Required action = What do the lines say, reproduced word for word, from the first of the entries below through the line bearing "if (s.dramChan c).failed"?

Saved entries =
= = = = =

/-- The candidates of a channel in the order in which they are tried: the set in force first (R377). -/
def State.trialOrder (s : State) (c : Nat) : List Nat :=
  let n := (nth s.mem.cands c []).length
  let k := (s.dramChan c).set_
  (if k < n then [k] else []) ++ (List.range n).filter (· != k)

/-- A channel is trained on the first candidate that passes; none fails it (R377), and so does a PLL that is lost. A failed
channel stays out of service (R383). -/
def State.train (s : State) (c : Nat) (passes : List Bool) : State :=
  if (s.dramChan c).failed ∨ s.tim.lost.contains (.dramPll (if c = 0 then 0 else 1)) then s.failChannel c
  else match (s.trialOrder c).zip passes |>.find? Prod.snd with
  | some (k, _) =>
    let s := s.setDram c fun (x : DramChan) => { x with up := true, set_ := k, temp := nth s.thm.zones 6 0, retrain := false }
    s.loadDelays c (nth (nth s.mem.cands c []) k [])
  | none => s.failChannel c

/-- RETRAIN (R377): a channel that is due pauses; it then tries its candidates and resumes, and `passes` says of each
trial in order whether it passed. The pause counts as an interruption. -/
def execRetrain (c : Fin 2) (passes : List Bool) (s : State) : Res :=
  .next (
    let x := s.dramChan c
    if ¬ x.up then s
    else if ¬ x.paused then (if s.retrainDue c then s.pauseDram c none else s)
    else if x.repairs.isSome then s
    else ((s.resumeDram c).train c passes).interruption)

end Sys2Proof.Machine
end

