-- ==== Sys2Proof/Machine/TreeOps.lean ====
section
/-!
DEFINITION. Family 0xE and the Ifeche Link: the tree description, joining and losing a link, tree time,
announcements of shots, worker waits, link frames and forwarded incidents (17 R431; 18 R438 to R461).
-/
namespace Sys2Proof.Machine

/-- A port of the link. -/
def State.port (s : State) (p : Nat) : LinkPort := nth s.ifl.ports p .reset

/-- Changes a port. -/
def State.setPort (s : State) (p : Nat) (f : LinkPort → LinkPort) : State :=
  { s with ifl.ports := upd s.ifl.ports p f }

/-! The tree description (R439, R440, R461). -/

/-- The entries of a TREE_CONFIG payload. -/
def treeEntries (d : List Byte) : List TreeEntry :=
  (List.range (field d 0 1)).map fun i =>
    { dev := field d (4 + 4 * i) 1, parent := field d (5 + 4 * i) 1, port := field d (6 + 4 * i) 1 }

/-- The hops of a device in a list of entries whose parents stand before them; the manager has none. -/
def hopsIn (es : List TreeEntry) : Nat → Nat → Nat
  | 0, _ => 0
  | fuel + 1, d =>
    match es.find? fun e => e.dev == d with
    | some e => 1 + hopsIn es fuel e.parent
    | none => 0

/-- An entry is valid behind the entries before it (R439). -/
def entryOk (before : List TreeEntry) (e : TreeEntry) : Bool :=
  e.dev != 0 && decide (e.dev ≤ 15) && before.all (fun x => x.dev != e.dev) &&
    (e.parent == 0 || before.any fun x => x.dev == e.parent) &&
    decide (e.port ≤ 3) && before.all (fun x => x.parent != e.parent || x.port != e.port) &&
    decide (hopsIn before 16 e.parent < 3) &&
    (e.parent == 0 || decide ((before.filter fun x => x.parent == e.parent).length < 3))

/-- The first entry that is not valid. -/
def badEntry (es : List TreeEntry) : Option Nat :=
  (List.range es.length).find? fun i =>
    match es[i]? with | some e => !entryOk (es.take i) e | none => false

/-- A new tree description moves the port of an entry that changed: its link joins again, and a link that no
entry names stays unjoined (R439, R440). -/
def replacePort (old new : List TreeEntry) (p : Nat) (x : LinkPort) : LinkPort :=
  let at_ (es : List TreeEntry) : Option TreeEntry := es.find? fun e => e.parent == 0 && e.port == p
  if at_ old = at_ new then x
  else
    { x with peer := match at_ new with | some e => e.dev | none => 0
             unlisted := x.locked && (at_ new).isNone
             state := if x.locked then 2 else x.state
             thetas := [], count := 0 }

def treeConfigOp : OpSpec :=
  { opcode := 0xE1
    lengthOk := fun d => decide (4 ≤ d.length) && d.length == 4 + 4 * field d 0 1
    check := fun _ d => (badEntry (treeEntries d)).map fun i => (BAD_PARAM, 20 + 4 * i)
    act := fun s _ p =>
      let es := treeEntries p.payload
      s.doneIf [need (s.role == 1) STATE] fun s =>
        let gone := s.ifl.entries.any fun e => !es.contains e
        -- Whether a removed or moved device has a live program is held by that device: a free value.
        let x : Nat × State := if gone then s.draw 68 else (0, s)
        if x.1 % 2 = 1 then x.2.refuse STATE
        else
          { st := { x.2 with
              ifl.entries := es
              ifl.ports := x.2.ifl.ports.zipIdx.map fun (y, p) => replacePort s.ifl.entries es p y }.latch IFL_STATUS 0x2 } }

/-- TREE_CONFIG (R439). -/
def execTreeConfig (o : Origin) (r : Request) (s : State) : Res := .next (s.serve treeConfigOp o r)

/-- The 8 bytes that TREE_STATUS gives of a device. -/
def treeRow (dev state hops port : Nat) (skew : Int) : List Byte :=
  leBytes 1 dev ++ leBytes 1 state ++ leBytes 1 hops ++ leBytes 1 port ++ leBytesInt 4 skew

/-- The row of a device ID, and what giving it leaves: what only the device itself or its parent holds is a
free value (notes/assumptions). -/
def State.treeRowOf (s : State) (d : Nat) : List Byte × State :=
  if d = s.ifl.dev then
    if s.role = 2 then
      let x := s.draw 70
      (treeRow d (s.port s.ifl.parentPort).state s.ifl.hops s.ifl.parentPort (signed 32 x.1), x.2)
    else (treeRow d (if s.role = 1 then 3 else 0) 0 0 0, s)
  else match s.ifl.entries.find? fun e => e.dev == d with
    | none => (treeRow d 0 0 0 0, s)
    | some e =>
      let h := hopsIn s.ifl.entries 16 d
      match s.ifl.portTo s.ifl.dev 16 d with
      | none => (treeRow d 0 h e.port 0, s)
      | some q =>
        let p := s.port q
        if e.parent = s.ifl.dev then (treeRow d p.state h e.port p.skew, s)
        else if p.state = 4 then (treeRow d 4 h e.port 0, s)
        else
          let x := s.draw 70
          let y := x.2.draw 70
          (treeRow d (x.1 % 5) h e.port (signed 32 y.1), y.2)

def treeStatusOp : OpSpec :=
  { opcode := 0xE0, lengthOk := noPayload
    act := fun s _ _ =>
      let x : List Byte × State := (List.range 16).foldl (fun (a : List Byte × State) d =>
        let r := a.2.treeRowOf d
        (a.1 ++ r.1, r.2)) ([], s)
      { st := x.2, payload := x.1 } }

/-- TREE_STATUS (R461). -/
def execTreeStatus (o : Origin) (r : Request) (s : State) : Res := .next (s.serve treeStatusOp o r)

/-- A port begins time lock again (R447). -/
def LinkPort.relock (p : LinkPort) : LinkPort :=
  { p with state := if p.locked then 2 else p.state, thetas := [], count := 0 }

def workerResyncOp : OpSpec :=
  { opcode := 0xE2, lengthOk := exactly 4
    act := fun s o p =>
      let d := field p.payload 0 1
      let port : Option Nat :=
        if s.role = 2 ∧ d = s.ifl.dev then some s.ifl.parentPort
        else if s.role = 1 ∧ s.ifl.entries.any (fun e => e.dev == d) then s.ifl.portTo s.ifl.dev 16 d
        else none
      match port with
      | none => s.refuse BAD_TARGET
      | some q => s.doneIf [need s.ifl.resync.isNone BUSY] fun s =>
        let s := if s.role = 2 ∨ (s.port q).peer = d then s.setPort q LinkPort.relock else s
        { st := { s with ifl.resync := some (d, o, p.sequence), ifl.joining := false, ifl.slipped := false }
          status := ACCEPTED } }

/-- WORKER_RESYNC (R457): steps 2 to 4 of the join are repeated. -/
def execWorkerResync (o : Origin) (r : Request) (s : State) : Res := .next (s.serve workerResyncOp o r)

/-! Joining (R441, R444 to R448, R457). -/

/-- An enabled port has block lock and begins time lock. A link that no entry of the manager names stays unjoined (R440). -/
def State.gainLock (s : State) (p : Nat) : State :=
  if ¬ bit (s.regN IFL_CFG) p ∨ s.role = 0 ∨ (s.port p).state = 0 ∨ (s.port p).locked then s
  else
    let e := s.ifl.entries.find? fun e => e.parent == 0 && e.port == p
    let s := s.setPort p fun x =>
      { x with locked := true, state := 2, thetas := [], count := 0
               unlisted := s.role == 1 && e.isNone
               peer := if s.role = 1 then (match e with | some y => y.dev | none => 0) else x.peer }
    if s.role = 2 ∧ (s.port p).parent then { s with tim.onRef := true, tim.refAt := s.time }.bothEnded else s

/-- BLOCK_LOCK (R441): an enabled port gains block lock. -/
def execBlockLock (p : Fin 4) (s : State) : Res := .next (s.gainLock p)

= = = = =

Answer for the task =
/-- The candidates of a channel in the order in which they are tried: the set in force first (R377). -/
def State.trialOrder (s : State) (c : Nat) : List Nat :=
  let n := (nth s.mem.cands c []).length
  let k := (s.dramChan c).set_
  (if k < n then [k] else []) ++ (List.range n).filter (· != k)

/-- A channel is trained on the first candidate that passes; none fails it (R377), and so does a PLL that is lost. A failed
channel stays out of service (R383). -/
def State.train (s : State) (c : Nat) (passes : List Bool) : State :=
  if (s.dramChan c).failed ∨ s.tim.lost.contains (.dramPll (if c = 0 then 0 else 1)) then s.failChannel c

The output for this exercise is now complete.